Abstract:With short video platforms becoming one of the important channels for news sharing, major short video platforms in China have gradually become new breeding grounds for fake news. However, it is not easy to distinguish short video rumors due to the great amount of information and features contained in short videos, as well as the serious homogenization and similarity of features among videos. In order to mitigate the spread of short video rumors, our group decides to detect short video rumors by constructing multimodal feature fusion and introducing external knowledge after considering the advantages and disadvantages of each algorithm.
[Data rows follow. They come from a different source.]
/-- RECOVERY_END (R448). -/
def Block.recoveryEnd (b : Block) (failed : W32) (reversed : Bool) : Block :=
  if b.treleb.state ≠ 3 then b
  else if trainWidth failed = 0 then (b.modTreleb (fun t => { t with failed := failed, reversed := reversed })).linkDown
  else
    let b := b.trained failed reversed
    b.modTreleb (fun t => { t with retries := satAdd t.retries t.buf.length })

def execRecoveryEnd (failedLanes : W32) (reversed : Bool) (s : State) : Host.Outcome State Fault Refusal :=
  s.run (·.recoveryEnd failedLanes reversed)

/-- Packets from a link sequence number on are sent again (R404): go-back-N. -/
def resendFrom (size lseq now : Nat) (buf : List Sent) : List Sent :=
  buf.map (fun s => if (s.lseq + size - lseq) % size < size / 2
    then { s with attempts := s.attempts + 1, nakAt := some (s.nakAt.getD now) } else s)

/-- How many packets a resend sends. -/
def resendCount (size lseq : Nat) (buf : List Sent) : Nat :=
  (buf.filter (fun s => decide ((s.lseq + size - lseq) % size < size / 2))).length

/-- TRELEB_NAK (R404, R442). -/
def Block.trelebNak (b : Block) (lseq : Nat) : Block :=
  if b.treleb.state ≠ 2 then b
  else b.modTreleb (fun t => { t with
    buf := resendFrom 4096 lseq b.time.keeper t.buf, retries := satAdd t.retries (resendCount 4096 lseq t.buf) })

def execTrelebNak (lseq : Nat) (s : State) : Host.Outcome State Fault Refusal := s.run (·.trelebNak lseq)

/-- TRELEB_IDLE (R442): LACK frees acknowledged packets. -/
def Block.trelebIdle (b : Block) (lack : Nat) : Block :=
  if b.treleb.state ≠ 2 then b else b.modTreleb (fun t => { t with buf := ackedBuf 4096 lack t.buf })

def execTrelebIdle (lack : Nat) (s : State) : Host.Outcome State Fault Refusal := s.run (·.trelebIdle lack)

/-! ### The DRAM aperture (R440, R444) -/

/-- The status of an access through the DRAM aperture: 0 OK, 1 NO_MEMORY, 2 REFUSED. -/
def Block.apertureStatus (b : Block) (off n : Nat) : Nat :=
  if !dramUsable off n then 1
  else
    let st := (b.part (off / 2 ^ 40)).state
    if 2 ≤ st then 1 else if st = 1 ∨ (b.regionAt off n).isSome then 2 else 0

/-- Answer a companion request with CMP, or with CMPD where it read (R442). -/
def Block.answerCompanion (b : Block) (tag st : Nat) (data : List Byte) (bad : List Nat) : Block :=
  let type := if data.isEmpty then 0x12 else 0x13
  b.modTreleb (fun t => { (t.put (fun q => trelebPacket type ((data.length + 15) / 16) q 0 tag st (flitMask bad) data)) with
    answers := (tag, st, data, flitMask bad) :: t.answers })

/-- A line enters its partition's snoop filter; a full filter evicts its oldest entry by SNP_INV. -/
def Block.filterLine (b : Block) (line : Nat) : Block :=
  let f := (b.part (lineTile line)).snoop
  if f.contains line then b
  else
    let b := if f.length < 2097152 then b else match f.head? with | some l => b.snoopSend [l] | none => b
    b.modPart (lineTile line) (fun p => { p with snoop := p.snoop ++ [line] })

/-- DRAM_APERTURE_ACCESS (R440, R444): a companion packet, which stays inside a 4 KiB page, reads or writes module
DRAM. -/
def Block.dramAperture (b : Block) (tag off : Nat) (cache : Bool) (len : Nat) (data : Option (List Byte × Nat)) : Block :=
  let n := match data with | some d => d.1.length | none => len
  if b.treleb.state ≠ 2 ∨ b.halted ∨ b.treleb.dramBase.toNat % 2 = 0 ∨ 2 ^ 42 ≤ off ∨ n = 0 ∨ 256 < n ∨ 4096 < off % 4096 + n then b
  else
    let st := b.apertureStatus off n
    if st ≠ 0 then b.answerCompanion tag st [] []
    else match data with
      | some d => ((b.cross trelebIsl (dramIsl (chanOf off))).dramWrite off d.1 (maskBytes d.2 n)).answerCompanion tag 0 [] []
      | none =>
        let b := (b.tracePoison off n).cross (dramIsl (chanOf off)) trelebIsl
        let b := if cache then ((List.range ((off + n + 63) / 64 - off / 64)).map (fun i => off / 64 + i)).foldl (fun b l => b.filterLine l) b else b
        b.answerCompanion tag 0 (Mem.bytes b.dram.mem off n) (poisonedIn 64 b.dram.bad off n)

def execDramApertureAccess (tag off : Nat) (cache : Bool) (len : Nat) (data : Option (List Byte × Nat)) (s : State) :
    Host.Outcome State Fault Refusal := s.run (·.dramAperture tag off cache len data)

end Sys2Proof.Machine
end

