-- ==== Sys2Proof/Machine/Translation.lean ====
section
/-!
DEFINITION. Translation beside the movers' own lookups (R294–R312): walks that end, host-served answers (R302, R447),
faults and their queue (R303–R306), invalidation (R307) and migration (R308).
-/
namespace Sys2Proof.Machine

/-- Change the fault queue. -/
def Block.modFaults (b : Block) (f : FaultQueue → FaultQueue) : Block := { b with faults := f b.faults }

/-- The descriptor that parked a stream. -/
def Mover.parked? (v : Mover) : Option Desc := v.queue.find? (fun d => d.id == v.parkDesc)

/-! ### Faults (R303) -/

/-- The access that parked a stream has failed: its descriptor ends with the status, or the ATTN's unit will. -/
def Block.endParked (b : Block) (core m va st : Nat) : Block :=
  let v := (b.core core).mover m
  match v.parked? with
  | some d => b.failDesc core m d st 0
  | none =>
    let b := b.unpark core m
    if v.parkDesc = 0 then b.modCore core (fun k => k.modMover m (fun v => { v with park := .ended va st })) else b

/-- A stream's access faults: its fault becomes pending, or with no queue configured its descriptor fails at
once (R304). -/
def Block.fault (b : Block) (core m va acc kind level : Nat) : Block :=
  let v := (b.core core).mover m
  let x := b.ctx v.parkCtx
  let b := b.cross (movIsl core) hubIsl
  let sb := b.stamp hubIsl 0
  let id := b.faults.nextId
  let b := sb.2.emitAt sb.1 hubIsl 0x0350 v.parkCtx x.curStep (id + kind * 2 ^ 32)
  let b := b.modFaults (fun q => { q with nextId := (q.nextId + 1) % 2 ^ 32 })
  let b := b.modCtx v.parkCtx (fun x => { x with faults := min (x.faults + 1) (2 ^ 32 - 1) })
  match b.faults.queueAddr with
  | none => b.endParked core m va stFault
  | some _ =>
    let f : PendFault := ⟨id, sb.1, va, core * 4 + m, v.parkCtx, kind, acc, level, x.curStep % 2 ^ 32, false, false, false, false⟩
    let b := b.modFaults (fun q => { q with pending := q.pending ++ [f] })
    let b := b.modCtx v.parkCtx (fun x => { x with parked := x.parked + 1 })
    b.modCore core (fun k => k.modMover m (fun v => { v with park := .fault id }))

/-- A translation has been made for a parked stream: it is entered, and the stream resumes or fails for want of a
right (R295, R301). -/
def Block.resume (b : Block) (core m : Nat) (e : TlbEnt) (acc : Nat) : Block :=
  let v := (b.core core).mover m
  let b := (b.fillTlb core m e).cross hubIsl (movIsl core)
  match v.parked? with
  | none => b.unpark core m
  | some d =>
    let b := b.emit (movIsl core) 0x0104 d.ctx d.step (d.arg m)
    if e.allows acc then b.modCore core (fun k => (k.resumeTimer m b.time.keeper).modMover m (fun v => { v with park := .none }))
    else b.failDesc core m d stRights 0

/-- A page under migration (R308): walks that reach its entry wait. -/
def Block.migrating (b : Block) (entryAt : Nat) : Bool := b.faults.migrations.any (fun g => g.entryAt == entryAt)

/-- TLB_RESUME (R300–R303): the walk of a parked stream ends. -/
def Block.tlbResume (b : Block) (stream : Nat) : Block :=
  let core := stream / 4
  let m := stream % 4
  let v := (b.core core).mover m
  if !b.coreUp core then b
  else match v.park with
    | .walk va acc =>
      let r := b.streamWalk core v.parkCtx va
      (match r.1 with
       | .page e => (b.fillWalks (partOf core) r.2).resume core m e acc
       | .host =>
         let tag := b.treleb.nextTag
         let b := b.fillWalks (partOf core) r.2
         let b := b.request (.transReq stream v.parkCtx (va / 2 ^ 16 * 2 ^ 16) acc) (va / 2 ^ 16 + acc * 2 ^ 40) 0 [] []
         b.modCore core (fun k => k.modMover m (fun v => { v with park := .host va acc tag }))
       | .fault kind level at_ _ =>
         let b := b.fillWalks (partOf core) r.2
         if kind = 2 ∧ b.migrating at_ then b else b.fault core m va acc kind level
       | .dead t =>
         (b.tracePoison t 8).endParked core m va stData
       | .wait => b)
    | _ => b

def execTlbResume (stream : Nat) (s : State) : Host.Outcome State Fault Refusal := s.run (·.tlbResume stream)

/-! ### Host-served translation (R302, R447) -/

/-- Size of a TRANS_RESP page. -/
def transSize : Nat → Option Nat
  | 1 => some (2 ^ 16)
  | 2 => some (2 ^ 21)
  | 3 => some (2 ^ 30)
  | _ => none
The ideas of detection are as follows: (1) dataset creation: to build a short video dataset with multiple features; (2) multimodal rumor detection model: firstly, we use TSN (Temporal Segment Networks) video coding model to extract video features; then, we use OCR (Optical Character Recognition) and ASR (Automatic Character Recognition) to extract video features. Recognition) and ASR (Automatic Speech Recognition) fusion to extract text, and then use the BERT model to fuse text features with video features (3) Finally, use contrast learning to achieve distinction: first crawl external knowledge, then use the vector database to achieve the introduction of external knowledge and the final structure of the classification output. Our research process is always oriented to practical needs, and the related knowledge results will play an important role in many practical scenarios such as short video rumor identification and social opinion control.